The output of the Kriging with External Drift (KED) model was joined to a shapefile with a point in space for each of the 100 meter lattice centroids. This point file was used as the input for a smoothing process called Inverse Distance Weighting (IDW). This process obtained the surfaces presented in the report’s pollutant maps.
IDW creates a surface (an image of values symbolized by color) out of square cells. The value of each cell is determined from a set of sample points, weighted by a function of inverse distance from each point to the cell. The inverse function gives progressively less influence to points further away from the cell. The distances can be raised to a higher power, in order to give more influence to the nearest points, or to a lower power, in order to give more influence to points that are farther away.

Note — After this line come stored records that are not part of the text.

/-- An instruction does the same whatever the addresses at which the adapter fails. -/
theorem exec_setFailing (i : Instr) (s : State) (l : List Word) :
    ∃ t, exec i s = .next t ∧ exec i (s.setFailing l) = .next (t.setFailing l) := by
  cases i with
  | lda o | ldx o | ldy o | adc o | sbc o | cmp o | cpx o | cpy o | bit o =>
    refine ⟨_, rfl, ?_⟩
    simp only [exec, execLda, execLdx, execLdy, execAdc, execSbc, execCmp, execCpx, execCpy, execBit, load_setFailing]
    rfl
  | and o | ora o | eor o => exact ⟨_, rfl, congrArg Host.Outcome.next (logicToA_setFailing s l _ _)⟩
  | sta o | stx o | sty o => exact ⟨_, rfl, congrArg Host.Outcome.next (storeByte_setFailing s l _ _)⟩
  | inc o | dec o => exact ⟨_, rfl, congrArg Host.Outcome.next (modifyByte_setFailing s l _ _)⟩
  | asl o | lsr o | rol o | ror o => exact ⟨_, rfl, congrArg Host.Outcome.next (shiftTarget_setFailing s l _ _)⟩
  | bcc d | bcs d | bne d | beq d | bpl d | bmi d | bvc d | bvs d =>
    exact ⟨_, rfl, congrArg Host.Outcome.next (branchIf_setFailing s l _ d)⟩
  | jmp o =>
    refine ⟨_, rfl, ?_⟩
    simp only [exec, execJmp, locate_setFailing]
    rfl
  | brk =>
    exact ⟨_, rfl, congrArg Host.Outcome.next (interruptEntry_setFailing (s.setPC (s.pc + 1)) l irqVector true)⟩
  | undef c => exact ⟨_, execUndef_eq c s, execUndef_eq c (s.setFailing l)⟩
  | tax | tay | txa | tya | tsx | txs | pha | pla | php | plp | inx | dex | iny | dey | jsr w | rts | rti
  | clc | sec | cld | sed | cli | sei | clv | nop =>
    exact ⟨_, rfl, rfl⟩

/-- Fetching and running an instruction has a next state, the same whatever the addresses at which the adapter fails. -/
theorem runInstr_setFailing (s : State) (l : List Word) :
    ∃ t, runInstr s = .next t ∧ runInstr (s.setFailing l) = .next (t.setFailing l) := by
  unfold runInstr
  rw [fetchInstr_setFailing]
  exact exec_setFailing _ _ l

/-- No instruction changes the parameters. -/
theorem exec_cfg {i : Instr} {s t : State} (h : exec i s = .next t) : t.cfg = s.cfg := by
  obtain ⟨u, hu, hr⟩ := exec_restoreUnwritten i s
  obtain rfl : u = t := Host.Outcome.next.inj (hu.symm.trans h)
  rw [← hr]
  rfl

/-- Neither the sampling of interrupts nor an instruction changes the parameters. -/
theorem runInstr_sampleInterrupts_cfg {s t : State} (h : runInstr (sampleInterrupts s.clearOutputs) = .next t) :
    t.cfg = s.cfg := by
  obtain ⟨_, _, _, _, _, hcfg, _⟩ := sampleInterrupts_fields s.clearOutputs
  rw [exec_cfg h, State.addCycles_cfg, fetchInstr_state, hcfg]
  rfl

/-- The claim's word for a failing transaction is the model's test. -/
theorem fails_iff_failsAt (cfg : Config) (acc : BusAccess) : acc.fails cfg = true ↔ FailsAt cfg acc := by
  cases acc <;> simp [BusAccess.fails, FailsAt, BusAccess.addr]

/-- What the check of the transactions answers, in the claim's words (20_memory.md R70). -/
theorem failAtBus_next_rule {cfg : Config} {t : State} (hcfg : t.cfg = cfg) :
    ((∀ acc ∈ t.bus, ¬ FailsAt cfg acc) → failAtBus (.next t) = .next t) ∧
    (∀ pre acc post, t.bus = pre ++ acc :: post → (∀ x ∈ pre, ¬ FailsAt cfg x) → FailsAt cfg acc →
      failAtBus (.next t) = .fault (.busFault acc.addr)) := by
  subst hcfg
  simp only [← fails_iff_failsAt, Bool.not_eq_true]
  exact ⟨failAtBus_of_none, fun pre acc post => failAtBus_of_first⟩

/-- A step that is not halted is the check of the transactions of its instruction, run after the sampling of interrupts. -/
theorem step_of_not_haltReq {s : State} (hs : s.started = true) (hh : s.haltReq = false) :
    step s = failAtBus (runInstr (sampleInterrupts s.clearOutputs)) := by
  simp [step, stepSequence, hs, hh]

/-- A halted step reports so and does nothing else (60_exceptions.md R284). -/
theorem step_of_haltReq {s : State} (hs : s.started = true) (hh : s.haltReq = true) :
    step s = .next (s.clearOutputs.setStatus .haltRequested) := by
  simp [step, stepSequence, hs, hh]

/-- Only a started block answers a step with a next state (10_state.md R42). -/
theorem started_of_step_eq_next {s t : State} (h : step s = .next t) : s.started = true := by
  by_contra hs
  simp [step, hs] at h

/-- Settles O44: a step is the check of the transactions of its instruction, and these are the same over any adapter. -/
theorem busFaultEndsTheStep : Obligations.BusFaultEndsTheStep := by
  refine ⟨fun s hs hh => ?_, fun s t h => ?_⟩
  · obtain ⟨u, hu, -⟩ := runInstr_setFailing (sampleInterrupts s.clearOutputs) s.cfg.failingAddrs
    refine ⟨u, hu, ?_⟩
    rw [step_of_not_haltReq hs hh, hu]
    exact failAtBus_next_rule (runInstr_sampleInterrupts_cfg hu)
  · change step (s.setFailing []) = .next t at h
    have hs : s.started = true := started_of_step_eq_next (s := s.setFailing []) h
    rcases step_eq_next h with ⟨hh, rfl⟩ | ⟨hh, hrun⟩
    · refine ⟨fun _ => step_of_haltReq hs hh, fun pre acc post hbus => ?_⟩
      exact absurd hbus.symm (List.append_ne_nil_of_right_ne_nil pre (List.cons_ne_nil acc post))
    · obtain ⟨u, hu, hl⟩ := runInstr_setFailing (sampleInterrupts s.clearOutputs) []
      rw [← sampleInterrupts_setFailing] at hl
      obtain rfl : u.setFailing [] = t := Host.Outcome.next.inj (hl.symm.trans hrun)
      have hcfg : u.cfg = s.cfg := runInstr_sampleInterrupts_cfg hu
      have hback : { u.setFailing [] with cfg := s.cfg } = u := by rw [← hcfg]; rfl
      rw [step_of_not_haltReq hs hh, hu, hback]
      exact failAtBus_next_rule hcfg

end Sys2Proof.Machine

/-! The statements of 30_encoding.md: the round trip of every constructor put together, and the other direction, read off the
opcode grid one line at a time with the operand left open. -/

namespace Sys2Proof

open Sys2Proof.Claims Sys2Proof.Laws

/-- The round trips of the constructors, put together. -/
theorem decode_encode (i : Instr) : RoundTrip.Statement i := by
  cases i with
  | lda o => exact RoundTrip.lda o
  | ldx o => exact RoundTrip.ldx o
  | ldy o => exact RoundTrip.ldy o
  | sta o => exact RoundTrip.sta o
  | stx o => exact RoundTrip.stx o
  | sty o => exact RoundTrip.sty o
  | tax => exact RoundTrip.tax
  | tay => exact RoundTrip.tay
  | txa => exact RoundTrip.txa
  | tya => exact RoundTrip.tya
  | tsx => exact RoundTrip.tsx
  | txs => exact RoundTrip.txs
  | pha => exact RoundTrip.pha
  | pla => exact RoundTrip.pla
  | php => exact RoundTrip.php
  | plp => exact RoundTrip.plp
  | adc o => exact RoundTrip.adc o
  | sbc o => exact RoundTrip.sbc o
  | cmp o => exact RoundTrip.cmp o
  | cpx o => exact RoundTrip.cpx o
  | cpy o => exact RoundTrip.cpy o
  | and o => exact RoundTrip.and o
  | ora o => exact RoundTrip.ora o
  | eor o => exact RoundTrip.eor o
  | bit o => exact RoundTrip.bit o
  | asl o => exact RoundTrip.asl o
  | lsr o => exact RoundTrip.lsr o
  | rol o => exact RoundTrip.rol o
  | ror o => exact RoundTrip.ror o
  | inc o => exact RoundTrip.inc o
  | dec o => exact RoundTrip.dec o
  | inx => exact RoundTrip.inx
  | dex => exact RoundTrip.dex
  | iny => exact RoundTrip.iny
  | dey => exact RoundTrip.dey
  | bcc d => exact RoundTrip.bcc d
  | bcs d => exact RoundTrip.bcs d
  | bne d => exact RoundTrip.bne d
  | beq d => exact RoundTrip.beq d
  | bpl d => exact RoundTrip.bpl d
  | bmi d => exact RoundTrip.bmi d
  | bvc d => exact RoundTrip.bvc d
  | bvs d => exact RoundTrip.bvs d
  | jmp o => exact RoundTrip.jmp o
  | jsr w => exact RoundTrip.jsr w
  | rts => exact RoundTrip.rts
  | brk => exact RoundTrip.brk
  | rti => exact RoundTrip.rti
  | clc => exact RoundTrip.clc
  | sec => exact RoundTrip.sec
  | cld => exact RoundTrip.cld
  | sed => exact RoundTrip.sed
  | cli => exact RoundTrip.cli
  | sei => exact RoundTrip.sei
  | clv => exact RoundTrip.clv
  | nop => exact RoundTrip.nop
  | undef b => exact RoundTrip.undef b

/-- Settles O34, by the round trip of the instruction's constructor. -/
theorem decodeInvertsEncode : Obligations.DecodeInvertsEncode := decode_encode

/-- Settles O33: the bytes are what the instructions are encoded as. -/
theorem confirmedOpcodesDecode : Obligations.ConfirmedOpcodesDecode :=
  ⟨decode_encode (.lda (.imm 0x42)) rfl [], decode_encode (.sta (.zp 0x10)) rfl [],
   decode_encode (.adc (.imm 0x20)) rfl [], decode_encode (.cmp (.imm 0x42)) rfl [], decode_encode .dex rfl [],
   decode_encode (.bne 0xFD) rfl [], decode_encode (.jsr 0x0006) rfl [], decode_encode .rts rfl [],
   decode_encode .php rfl [], decode_encode .plp rfl []⟩

/-! ## What an entry of the opcode table stands for -/

/-- The instruction of an entry with its operand: the byte `d` in F2, the word `w` in F3 (30_encoding.md R82). -/
def Row.instr : Row → Byte → Word → Instr
  | .f1 i, _, _ => i
  | .f2 mk, d, _ => mk d
  | .f3 mk, _, w => mk w

/-- The bytes of that operand, in F3 the low one first (30_encoding.md R82). -/
def Row.operand : Row → Byte → Word → List Byte
  | .f1 _, _, _ => []
  | .f2 _, d, _ => [d]
  | .f3 _, _, w => [loByte w, hiByte w]

/-- Well-formedness, encoding and number of operand bytes of an entry's instruction, as one value. -/
def Row.facts (r : Row) (d : Byte) (w : Word) : Bool × List Byte × Nat :=
  ((r.instr d w).wellFormed, encode (r.instr d w), (r.instr d w).mode.operandBytes)

/-- What these are by the opcode that the entry stands at (30_encoding.md R81, R86, R88, R89). -/
def Row.expectedFacts (op : Byte) (r : Row) (d : Byte) (w : Word) : Bool × List Byte × Nat :=
  (true, op :: r.operand d w, (r.operand d w).length)

/-- One line of the grid, evaluated with the operand left open. -/
theorem opcodeGrid_line_facts (d : Byte) (w : Word) {h : Nat} (hh : h < 16) :
    (List.range 16).map (fun l => (opcodeTable (BitVec.ofNat 8 (16 * h + l))).facts d w) =
    (List.range 16).map (fun l =>
      (opcodeTable (BitVec.ofNat 8 (16 * h + l))).expectedFacts (BitVec.ofNat 8 (16 * h + l)) d w) := by
  interval_cases h <;> rfl

/-- The instruction of the entry at `op` is well formed, is encoded as `op` and its operand, and its mode counts the
operand's bytes. -/
theorem opcodeTable_exact (op d : Byte) (w : Word) :
    ((opcodeTable op).instr d w).wellFormed = true ∧
    encode ((opcodeTable op).instr d w) = op :: (opcodeTable op).operand d w ∧
    ((opcodeTable op).instr d w).mode.operandBytes = ((opcodeTable op).operand d w).length := by
  have hline := opcodeGrid_line_facts d w (h := op.toNat / 16) (by omega)
  have hfacts := List.map_inj_left.mp hline (op.toNat % 16) (List.mem_range.mpr (by omega))
  rw [Nat.div_add_mod, BitVec.ofNat_toNat, BitVec.setWidth_eq] at hfacts
  simpa [Row.facts, Row.expectedFacts] using hfacts

/-- What decodes is the instruction of the first byte's entry, and the bytes are the opcode, the operand and the rest. -/
theorem exists_operand_of_decode {bytes rest : List Byte} {i : Instr} (h : decode bytes = .ok (i, rest)) :
    ∃ op d w, i = (opcodeTable op).instr d w ∧ bytes = op :: ((opcodeTable op).operand d w ++ rest) := by
  unfold decode at h
  split at h
  · cases h
  · next op tail =>
    refine ⟨op, ?_⟩
    split at h <;> cases h
    · next hr => exact ⟨0, 0, by rw [hr]; exact ⟨rfl, rfl⟩⟩
    · next d hr => exact ⟨d, 0, by rw [hr]; exact ⟨rfl, rfl⟩⟩
    · next lo hi hr => exact ⟨0, mkWord hi lo, by rw [hr]; simp [Row.instr, Row.operand]⟩

/-- No format takes more than three bytes (30_encoding.md R80). -/
theorem decode_three_bytes (b0 b1 b2 : Byte) (rest : List Byte) :
    ∃ i rest', decode (b0 :: b1 :: b2 :: rest) = .ok (i, rest') := by
  cases h : opcodeTable b0 <;> simp [decode, h]

/-- Settles O35: what decodes is the instruction of an entry of the table, and every entry is exact. -/
theorem decodeIsTotalAndExact : Obligations.DecodeIsTotalAndExact := by
  refine ⟨decode_three_bytes, fun bytes i rest h => ?_⟩
  obtain ⟨op, d, w, rfl, rfl⟩ := exists_operand_of_decode h
  obtain ⟨hwf, henc, hlen⟩ := opcodeTable_exact op d w
  rw [henc, hlen, List.length_cons, Nat.add_comm]
  exact ⟨hwf, rfl, rfl⟩

end Sys2Proof

/-! The statements of 40_dispatch_and_operand_decoder.md: the operand decoder in numbers, what the fetch makes of the bytes
at PC, and that over the default memory no access fails. -/

namespace Sys2Proof.Machine

open Sys2Proof Sys2Proof.Claims

/-! ## The operand decoder in numbers -/

/-- A zero-page address is the number its byte is (40_dispatch_and_operand_decoder.md R107). -/
theorem zeroPage_toNat (d : Byte) : (zeroPage d).toNat = d.toNat := zext16_toNat d

/-- The index addition wraps inside the zero page (R108, R109). -/
theorem zeroPage_add_toNat (d i : Byte) : (zeroPage (d + i)).toNat = (d.toNat + i.toNat) % 256 := by
  rw [zeroPage_toNat, BitVec.toNat_add]

/-- An address of the zero page is the word of the number its byte is. -/
theorem zeroPage_eq_ofNat {d : Byte} {n : Nat} (h : d.toNat = n) : zeroPage d = BitVec.ofNat 16 n := by
  rw [← h, ← zeroPage_toNat, BitVec.ofNat_toNat, BitVec.setWidth_eq]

IDW was implemented using the Spatial Analyst extension in the ArcGIS Desktop 9.2 software.
-A surface cell size of 25 feet was chosen to provide a fine resolution for the maps in the report.
-A power of 1 was chosen, so that the inverse distance function alone determined the influence of nearby points.
-The nearest 100 points (lattice centroids) were allowed to have influence on each cell value (there were 82,748 points used for New York City).
After the value surface was created for each pollutant, it was symbolized by stretching the cell values along a color ramp from yellow to a very dark red.
6.5. Finally, we produced summary measures of the distributions of estimated pollutant concentrations within each populated NYC Community District. These were generated by joining a shapefile of Community District boundaries to a surface of smoothed estimates generated as in step 6.4, but with a 100 foot surface cell size. This assigned each lattice cell estimate to a Community District. The resulting data table was summarized at the Community District Level to compute the mean, minimum, maximum, 10th and 90th percentiles.